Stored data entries
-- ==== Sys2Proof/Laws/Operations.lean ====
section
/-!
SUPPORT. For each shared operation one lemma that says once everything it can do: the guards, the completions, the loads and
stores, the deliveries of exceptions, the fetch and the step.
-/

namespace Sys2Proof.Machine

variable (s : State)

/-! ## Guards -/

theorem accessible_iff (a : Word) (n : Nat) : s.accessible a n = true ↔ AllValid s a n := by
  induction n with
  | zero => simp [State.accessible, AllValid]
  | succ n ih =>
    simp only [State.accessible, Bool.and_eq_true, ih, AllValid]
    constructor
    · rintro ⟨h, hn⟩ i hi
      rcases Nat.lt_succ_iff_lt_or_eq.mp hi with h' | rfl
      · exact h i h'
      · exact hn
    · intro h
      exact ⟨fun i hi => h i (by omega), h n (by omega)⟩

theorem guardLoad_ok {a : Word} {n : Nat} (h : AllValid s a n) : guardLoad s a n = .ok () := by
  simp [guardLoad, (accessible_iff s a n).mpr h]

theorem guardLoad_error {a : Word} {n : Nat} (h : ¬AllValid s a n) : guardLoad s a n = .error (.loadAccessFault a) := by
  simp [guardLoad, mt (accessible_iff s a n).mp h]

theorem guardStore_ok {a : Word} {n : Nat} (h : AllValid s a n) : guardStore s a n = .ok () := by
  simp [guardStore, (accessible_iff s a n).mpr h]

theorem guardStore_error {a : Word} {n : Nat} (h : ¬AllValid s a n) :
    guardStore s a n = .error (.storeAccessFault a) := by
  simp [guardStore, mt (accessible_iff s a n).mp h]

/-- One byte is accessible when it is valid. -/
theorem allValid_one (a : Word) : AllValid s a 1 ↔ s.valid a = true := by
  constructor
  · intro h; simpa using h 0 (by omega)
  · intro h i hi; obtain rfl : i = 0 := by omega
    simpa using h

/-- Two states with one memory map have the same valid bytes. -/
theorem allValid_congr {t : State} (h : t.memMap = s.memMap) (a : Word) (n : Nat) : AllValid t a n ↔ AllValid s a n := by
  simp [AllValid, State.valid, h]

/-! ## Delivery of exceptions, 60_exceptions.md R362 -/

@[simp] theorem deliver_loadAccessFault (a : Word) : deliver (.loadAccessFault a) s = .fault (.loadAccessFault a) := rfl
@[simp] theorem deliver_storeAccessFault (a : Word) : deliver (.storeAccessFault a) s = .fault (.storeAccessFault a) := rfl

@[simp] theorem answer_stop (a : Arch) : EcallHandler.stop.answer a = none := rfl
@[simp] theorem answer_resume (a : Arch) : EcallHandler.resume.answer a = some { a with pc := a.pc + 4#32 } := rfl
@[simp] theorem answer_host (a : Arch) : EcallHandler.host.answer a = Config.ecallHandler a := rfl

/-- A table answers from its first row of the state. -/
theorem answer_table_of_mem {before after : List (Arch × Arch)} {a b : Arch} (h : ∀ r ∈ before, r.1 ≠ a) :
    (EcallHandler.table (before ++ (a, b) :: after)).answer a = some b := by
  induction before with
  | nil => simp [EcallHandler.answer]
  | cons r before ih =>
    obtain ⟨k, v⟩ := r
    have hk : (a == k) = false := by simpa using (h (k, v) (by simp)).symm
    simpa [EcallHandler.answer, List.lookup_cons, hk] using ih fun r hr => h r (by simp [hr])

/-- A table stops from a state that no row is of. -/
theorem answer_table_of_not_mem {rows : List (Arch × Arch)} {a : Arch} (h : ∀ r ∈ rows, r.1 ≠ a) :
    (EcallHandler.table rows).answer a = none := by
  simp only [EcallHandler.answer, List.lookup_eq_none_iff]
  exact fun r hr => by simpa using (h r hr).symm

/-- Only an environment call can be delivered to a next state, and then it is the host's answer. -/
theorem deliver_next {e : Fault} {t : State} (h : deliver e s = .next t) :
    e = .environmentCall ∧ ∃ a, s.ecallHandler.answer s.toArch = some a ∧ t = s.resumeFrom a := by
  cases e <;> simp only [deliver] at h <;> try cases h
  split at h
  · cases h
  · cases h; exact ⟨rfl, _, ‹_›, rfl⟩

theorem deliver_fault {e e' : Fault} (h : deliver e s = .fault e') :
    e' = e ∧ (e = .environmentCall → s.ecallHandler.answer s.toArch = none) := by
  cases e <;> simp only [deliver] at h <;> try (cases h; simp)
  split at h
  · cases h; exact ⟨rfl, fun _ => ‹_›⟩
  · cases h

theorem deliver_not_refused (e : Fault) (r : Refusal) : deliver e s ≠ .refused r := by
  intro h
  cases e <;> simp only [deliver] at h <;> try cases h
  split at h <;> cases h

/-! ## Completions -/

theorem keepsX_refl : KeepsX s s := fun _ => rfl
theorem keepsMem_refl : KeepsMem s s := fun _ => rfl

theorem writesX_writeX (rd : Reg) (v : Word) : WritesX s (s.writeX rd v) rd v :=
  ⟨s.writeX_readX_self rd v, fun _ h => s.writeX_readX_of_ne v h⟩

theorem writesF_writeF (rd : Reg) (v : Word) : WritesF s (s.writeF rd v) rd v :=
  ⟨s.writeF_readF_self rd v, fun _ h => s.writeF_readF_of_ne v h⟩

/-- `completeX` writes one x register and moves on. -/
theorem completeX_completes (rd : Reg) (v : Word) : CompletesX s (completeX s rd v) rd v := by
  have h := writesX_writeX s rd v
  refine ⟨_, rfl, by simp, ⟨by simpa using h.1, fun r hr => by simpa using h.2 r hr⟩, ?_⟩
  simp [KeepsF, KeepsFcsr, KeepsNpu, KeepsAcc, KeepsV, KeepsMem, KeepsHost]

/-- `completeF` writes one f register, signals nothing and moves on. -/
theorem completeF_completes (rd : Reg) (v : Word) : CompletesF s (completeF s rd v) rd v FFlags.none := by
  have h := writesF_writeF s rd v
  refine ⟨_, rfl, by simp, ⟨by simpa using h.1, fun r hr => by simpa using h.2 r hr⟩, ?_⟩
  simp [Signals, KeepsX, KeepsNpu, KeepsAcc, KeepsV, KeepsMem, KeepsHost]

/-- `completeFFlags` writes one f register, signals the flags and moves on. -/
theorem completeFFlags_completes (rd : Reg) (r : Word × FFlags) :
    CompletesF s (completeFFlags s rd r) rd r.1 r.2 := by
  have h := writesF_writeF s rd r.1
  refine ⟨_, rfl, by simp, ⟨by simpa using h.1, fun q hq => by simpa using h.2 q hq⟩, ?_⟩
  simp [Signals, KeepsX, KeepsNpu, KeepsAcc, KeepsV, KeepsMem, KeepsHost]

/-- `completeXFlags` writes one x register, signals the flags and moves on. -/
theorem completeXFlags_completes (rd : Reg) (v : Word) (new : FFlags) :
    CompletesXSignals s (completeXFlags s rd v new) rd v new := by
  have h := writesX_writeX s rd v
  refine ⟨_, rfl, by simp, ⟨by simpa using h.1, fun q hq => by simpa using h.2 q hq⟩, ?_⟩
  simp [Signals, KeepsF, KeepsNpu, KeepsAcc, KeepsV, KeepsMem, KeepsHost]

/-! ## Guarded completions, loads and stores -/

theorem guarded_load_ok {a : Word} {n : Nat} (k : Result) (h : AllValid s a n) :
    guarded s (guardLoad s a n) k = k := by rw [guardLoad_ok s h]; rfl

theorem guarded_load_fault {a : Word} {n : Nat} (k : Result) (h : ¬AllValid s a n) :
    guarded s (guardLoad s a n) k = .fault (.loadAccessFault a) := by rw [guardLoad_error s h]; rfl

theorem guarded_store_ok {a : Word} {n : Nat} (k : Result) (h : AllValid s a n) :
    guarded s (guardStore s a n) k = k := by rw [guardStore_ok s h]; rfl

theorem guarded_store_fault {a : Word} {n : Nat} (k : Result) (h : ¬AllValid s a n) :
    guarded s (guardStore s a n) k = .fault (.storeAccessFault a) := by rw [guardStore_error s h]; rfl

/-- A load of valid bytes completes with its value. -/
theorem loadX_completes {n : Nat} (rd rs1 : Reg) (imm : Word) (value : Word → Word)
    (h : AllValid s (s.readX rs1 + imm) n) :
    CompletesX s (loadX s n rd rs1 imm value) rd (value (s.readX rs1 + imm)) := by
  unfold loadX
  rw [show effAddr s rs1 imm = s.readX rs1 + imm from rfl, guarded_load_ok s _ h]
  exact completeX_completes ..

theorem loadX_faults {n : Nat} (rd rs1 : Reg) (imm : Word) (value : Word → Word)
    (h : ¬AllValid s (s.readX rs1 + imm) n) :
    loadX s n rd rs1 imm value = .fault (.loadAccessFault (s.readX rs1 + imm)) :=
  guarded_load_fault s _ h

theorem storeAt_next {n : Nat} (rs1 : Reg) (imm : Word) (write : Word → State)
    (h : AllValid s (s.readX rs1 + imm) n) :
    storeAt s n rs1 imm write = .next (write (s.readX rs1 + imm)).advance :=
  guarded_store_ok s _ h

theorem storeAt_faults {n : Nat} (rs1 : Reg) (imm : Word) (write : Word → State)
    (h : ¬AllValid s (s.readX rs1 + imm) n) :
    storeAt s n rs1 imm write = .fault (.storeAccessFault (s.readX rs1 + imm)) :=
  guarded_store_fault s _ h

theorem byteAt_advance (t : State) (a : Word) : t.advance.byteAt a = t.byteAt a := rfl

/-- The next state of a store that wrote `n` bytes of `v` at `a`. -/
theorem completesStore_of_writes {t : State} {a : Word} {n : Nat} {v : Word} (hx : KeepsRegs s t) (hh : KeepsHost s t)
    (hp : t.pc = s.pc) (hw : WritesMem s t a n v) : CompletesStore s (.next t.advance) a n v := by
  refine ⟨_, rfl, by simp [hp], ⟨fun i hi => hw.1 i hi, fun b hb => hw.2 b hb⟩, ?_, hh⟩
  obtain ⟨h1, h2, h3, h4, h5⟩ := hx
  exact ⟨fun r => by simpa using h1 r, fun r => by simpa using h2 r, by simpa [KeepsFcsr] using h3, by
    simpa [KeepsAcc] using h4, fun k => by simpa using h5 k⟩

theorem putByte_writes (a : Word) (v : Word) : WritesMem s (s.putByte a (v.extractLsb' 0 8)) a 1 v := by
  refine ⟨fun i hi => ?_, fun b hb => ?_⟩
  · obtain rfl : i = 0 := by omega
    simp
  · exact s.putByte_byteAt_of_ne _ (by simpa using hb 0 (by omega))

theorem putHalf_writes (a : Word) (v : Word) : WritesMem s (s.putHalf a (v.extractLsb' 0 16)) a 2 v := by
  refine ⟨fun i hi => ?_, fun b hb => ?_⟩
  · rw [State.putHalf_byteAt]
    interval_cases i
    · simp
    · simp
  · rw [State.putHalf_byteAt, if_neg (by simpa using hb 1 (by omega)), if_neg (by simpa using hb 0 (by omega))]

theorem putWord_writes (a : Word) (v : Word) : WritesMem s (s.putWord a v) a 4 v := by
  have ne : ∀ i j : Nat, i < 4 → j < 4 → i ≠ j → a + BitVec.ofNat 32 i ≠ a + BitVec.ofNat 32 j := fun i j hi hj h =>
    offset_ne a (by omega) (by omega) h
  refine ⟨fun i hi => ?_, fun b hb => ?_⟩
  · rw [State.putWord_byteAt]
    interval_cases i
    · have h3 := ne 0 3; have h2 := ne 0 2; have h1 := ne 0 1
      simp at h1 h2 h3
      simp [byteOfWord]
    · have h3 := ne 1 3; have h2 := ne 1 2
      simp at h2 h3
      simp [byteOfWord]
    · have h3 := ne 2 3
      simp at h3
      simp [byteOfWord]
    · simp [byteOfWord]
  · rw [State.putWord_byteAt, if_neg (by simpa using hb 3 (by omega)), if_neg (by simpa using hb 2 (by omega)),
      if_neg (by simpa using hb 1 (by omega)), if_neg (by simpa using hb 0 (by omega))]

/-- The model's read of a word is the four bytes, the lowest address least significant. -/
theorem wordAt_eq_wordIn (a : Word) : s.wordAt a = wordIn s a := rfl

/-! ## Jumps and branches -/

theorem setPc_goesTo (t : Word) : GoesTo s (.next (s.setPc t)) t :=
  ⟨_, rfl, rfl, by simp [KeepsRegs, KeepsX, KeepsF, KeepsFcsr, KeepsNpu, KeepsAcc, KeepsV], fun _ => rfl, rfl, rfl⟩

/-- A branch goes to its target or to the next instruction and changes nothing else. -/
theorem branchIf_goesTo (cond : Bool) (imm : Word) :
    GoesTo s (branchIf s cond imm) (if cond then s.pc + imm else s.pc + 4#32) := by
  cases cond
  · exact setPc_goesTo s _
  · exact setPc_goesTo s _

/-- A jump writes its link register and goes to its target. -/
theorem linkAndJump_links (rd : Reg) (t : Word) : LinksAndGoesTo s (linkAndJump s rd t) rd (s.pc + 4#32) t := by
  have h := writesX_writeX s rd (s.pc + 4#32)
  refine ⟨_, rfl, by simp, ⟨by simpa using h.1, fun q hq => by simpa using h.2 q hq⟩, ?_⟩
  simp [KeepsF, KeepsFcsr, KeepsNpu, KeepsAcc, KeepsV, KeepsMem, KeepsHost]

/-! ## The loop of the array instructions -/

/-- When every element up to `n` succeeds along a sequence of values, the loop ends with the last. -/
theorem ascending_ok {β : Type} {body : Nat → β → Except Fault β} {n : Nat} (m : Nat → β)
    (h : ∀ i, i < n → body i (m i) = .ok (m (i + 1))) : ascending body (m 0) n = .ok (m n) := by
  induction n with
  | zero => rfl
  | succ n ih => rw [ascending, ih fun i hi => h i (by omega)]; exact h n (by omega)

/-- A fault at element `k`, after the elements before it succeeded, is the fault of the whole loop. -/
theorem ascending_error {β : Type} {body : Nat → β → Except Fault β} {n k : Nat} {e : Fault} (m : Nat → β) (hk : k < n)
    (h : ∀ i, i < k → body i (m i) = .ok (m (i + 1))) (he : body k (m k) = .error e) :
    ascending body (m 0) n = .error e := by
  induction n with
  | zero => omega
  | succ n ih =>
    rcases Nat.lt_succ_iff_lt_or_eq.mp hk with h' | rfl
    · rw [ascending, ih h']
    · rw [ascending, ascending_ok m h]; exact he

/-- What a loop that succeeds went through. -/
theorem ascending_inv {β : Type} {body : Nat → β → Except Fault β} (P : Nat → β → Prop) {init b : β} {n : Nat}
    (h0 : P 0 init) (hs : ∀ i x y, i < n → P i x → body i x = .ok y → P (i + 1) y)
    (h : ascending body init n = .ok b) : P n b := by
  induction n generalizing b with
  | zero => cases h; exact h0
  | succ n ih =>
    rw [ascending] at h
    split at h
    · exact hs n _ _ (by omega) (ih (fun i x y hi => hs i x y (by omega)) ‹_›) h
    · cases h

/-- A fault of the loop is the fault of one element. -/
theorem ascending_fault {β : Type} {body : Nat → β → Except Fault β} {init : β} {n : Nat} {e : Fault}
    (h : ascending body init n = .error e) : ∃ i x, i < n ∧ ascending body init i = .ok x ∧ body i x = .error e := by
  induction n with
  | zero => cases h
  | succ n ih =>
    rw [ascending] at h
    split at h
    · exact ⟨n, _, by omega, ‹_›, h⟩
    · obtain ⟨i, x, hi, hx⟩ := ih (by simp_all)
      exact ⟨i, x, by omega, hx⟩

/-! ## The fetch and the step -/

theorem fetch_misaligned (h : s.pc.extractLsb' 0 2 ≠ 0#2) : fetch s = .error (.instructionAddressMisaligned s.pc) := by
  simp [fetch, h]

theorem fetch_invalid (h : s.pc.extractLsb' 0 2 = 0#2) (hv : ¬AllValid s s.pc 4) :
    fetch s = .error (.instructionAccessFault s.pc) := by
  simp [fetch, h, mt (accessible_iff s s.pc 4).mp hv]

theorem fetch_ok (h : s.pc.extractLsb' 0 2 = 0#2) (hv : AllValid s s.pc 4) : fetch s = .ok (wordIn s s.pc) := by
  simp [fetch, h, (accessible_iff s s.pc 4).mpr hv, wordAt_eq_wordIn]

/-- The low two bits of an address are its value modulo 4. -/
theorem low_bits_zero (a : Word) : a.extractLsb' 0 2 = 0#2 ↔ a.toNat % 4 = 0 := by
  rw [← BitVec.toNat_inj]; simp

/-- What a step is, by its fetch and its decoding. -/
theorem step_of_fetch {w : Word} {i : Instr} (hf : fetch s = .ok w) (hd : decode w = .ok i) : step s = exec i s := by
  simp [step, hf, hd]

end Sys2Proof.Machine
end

To do - Would you copy out every line in the records that includes the string "KeepsAcc"?

Task solution -
  simp [KeepsF, KeepsFcsr, KeepsNpu, KeepsAcc, KeepsV, KeepsMem, KeepsHost]
  simp [Signals, KeepsX, KeepsNpu, KeepsAcc, KeepsV, KeepsMem, KeepsHost]
  simp [Signals, KeepsX, KeepsNpu, KeepsAcc, KeepsV, KeepsMem, KeepsHost]
  simp [Signals, KeepsF, KeepsNpu, KeepsAcc, KeepsV, KeepsMem, KeepsHost]
    simpa [KeepsAcc] using h4, fun k => by simpa using h5 k⟩
  ⟨_, rfl, rfl, by simp [KeepsRegs, KeepsX, KeepsF, KeepsFcsr, KeepsNpu, KeepsAcc, KeepsV], fun _ => rfl, rfl, rfl⟩
  simp [KeepsF, KeepsFcsr, KeepsNpu, KeepsAcc, KeepsV, KeepsMem, KeepsHost]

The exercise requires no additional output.